→ **Exercise prompt**: Wherever a line of the data contains "partition", copy that line.
[Data]
-- ==== Sys2Proof/Machine/Ops.lean ====
section
/-! DEFINITION. The named operations over the state that the meanings share: registers, tiles, tokens, memory and its
translation, scratchpad and its bounds checks, held writes, taking a fault, and the end of a command. -/

namespace Sys2Proof.Machine

/-! ### Codes -/

/-- The code of a fault class (Table 5.10). -/
def FaultClass.code : FaultClass → Nat
  | .illegal => 0x01 | .illegalLine => 0x02 | .illegalLane => 0x03 | .illegalZero => 0x04
  | .align => 0x08 | .page => 0x09 | .perm => 0x0A | .wspace => 0x0B | .atomscope => 0x0C
  | .bankconf => 0x10 | .bound => 0x11 | .mxkmax => 0x12 | .poison => 0x18 | .loopue => 0x19
  | .syncover => 0x20 | .syncfault => 0x21 | .waittmo => 0x22 | .token => 0x23 | .cktorn => 0x28 | .link => 0x29

/-- TRAPENG.ENG of an engine slot (Table 5.4): CC 1, LD 2, ST 3, VX 4, MX 5, CP 6, XQ 7. -/
def slotEng (k : Slot) : Nat := if k < 5 then k + 1 else if k = 5 then 7 else 6
/-- TRAPENG.CHAN of an engine slot. -/
def slotChan (k : Slot) : Nat := if 6 ≤ k then k - 6 else 0
/-- The command-index counter of an engine slot: CC, LD, ST, VX, MX, XQ, CP. -/
def slotCtr (k : Slot) : Fin 7 := if k < 6 then ⟨k % 7, Nat.mod_lt _ (by decide)⟩ else 6
/-- The slot of a class, CP lanes excepted. -/
def clsSlot : Cls → Slot
  | .cc => 0 | .ld => 1 | .st => 2 | .vx => 3 | .mx => 4 | .xq => 5 | .cp => 6
/-- The opcode of an instruction word. -/
def opOf (raw : Word) : Nat := bits raw.toNat 24 8

/-! ### The step monad: a state, or a reason why the command in hand does not complete -/

/-- Why a command does not complete in this step: it faults; a held write of another command faults as it is performed
(R157); it waits; it waits, or faults, with a part of its effect performed; the matrix engine's streaming stalls it (R46); an address missed
in the TLB. -/
inductive Stop
  | trap (t : Trap)
  | held (s : State) (t : Trap) (idx : Nat) (lane : Word)
  | wait (w : Wait)
  | started (s : State) (w : Wait)
  | part (s : State) (t : Trap)
  | stall
  | miss (va : Word) (write : Bool) (mk : FaultClass → Word → Trap)

/-- A computation of a command. -/
abbrev M := StateT State (Except Stop)

/-- Raise a fault. -/
def raise {α : Type} (t : Trap) : M α := throw (.trap t)
/-- Wait: KIND, WSA, SUB and ARG of Table 12.7. -/
def waitFor {α : Type} (kind : Nat) (wsa : Word := 0) (sub arg : Nat := 0) : M α := throw (.wait ⟨kind, sub, arg, wsa, 0⟩)

/-- A state of a core's number, its dispatch values where it has none listed. -/
def State.core (s : State) (k : Nat) : Core := amGet Core.reset s.cores k
/-- The state with a core replaced. -/
def State.setCore (s : State) (k : Nat) (c : Core) : State := { s with cores := amSet s.cores k c }
/-- The state with a core changed. -/
def State.updCore (s : State) (k : Nat) (f : Core → Core) : State := s.setCore k (f (s.core k))
/-- The state with a partition changed. -/
def State.updPart (s : State) (p : Nat) (f : Part → Part) : State :=
  if h : p < 4 then { s with parts := s.parts.set p (f s.parts[p]) h } else s
/-- A partition. -/
def State.getPart (s : State) (p : Nat) : Part := s.parts.getD p (Part.reset [])
/-- The state with a die changed. -/
def State.updDie (s : State) (d : Nat) (f : Die → Die) : State :=
  if h : d < 4 then { s with dies := s.dies.set d (f s.dies[d]) h } else s
/-- A die. -/
def State.die (s : State) (d : Nat) : Die := s.dies.getD d Die.reset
[/Data]
→ **Solution**:
/-- The state with a partition changed. -/
/-- A partition. -/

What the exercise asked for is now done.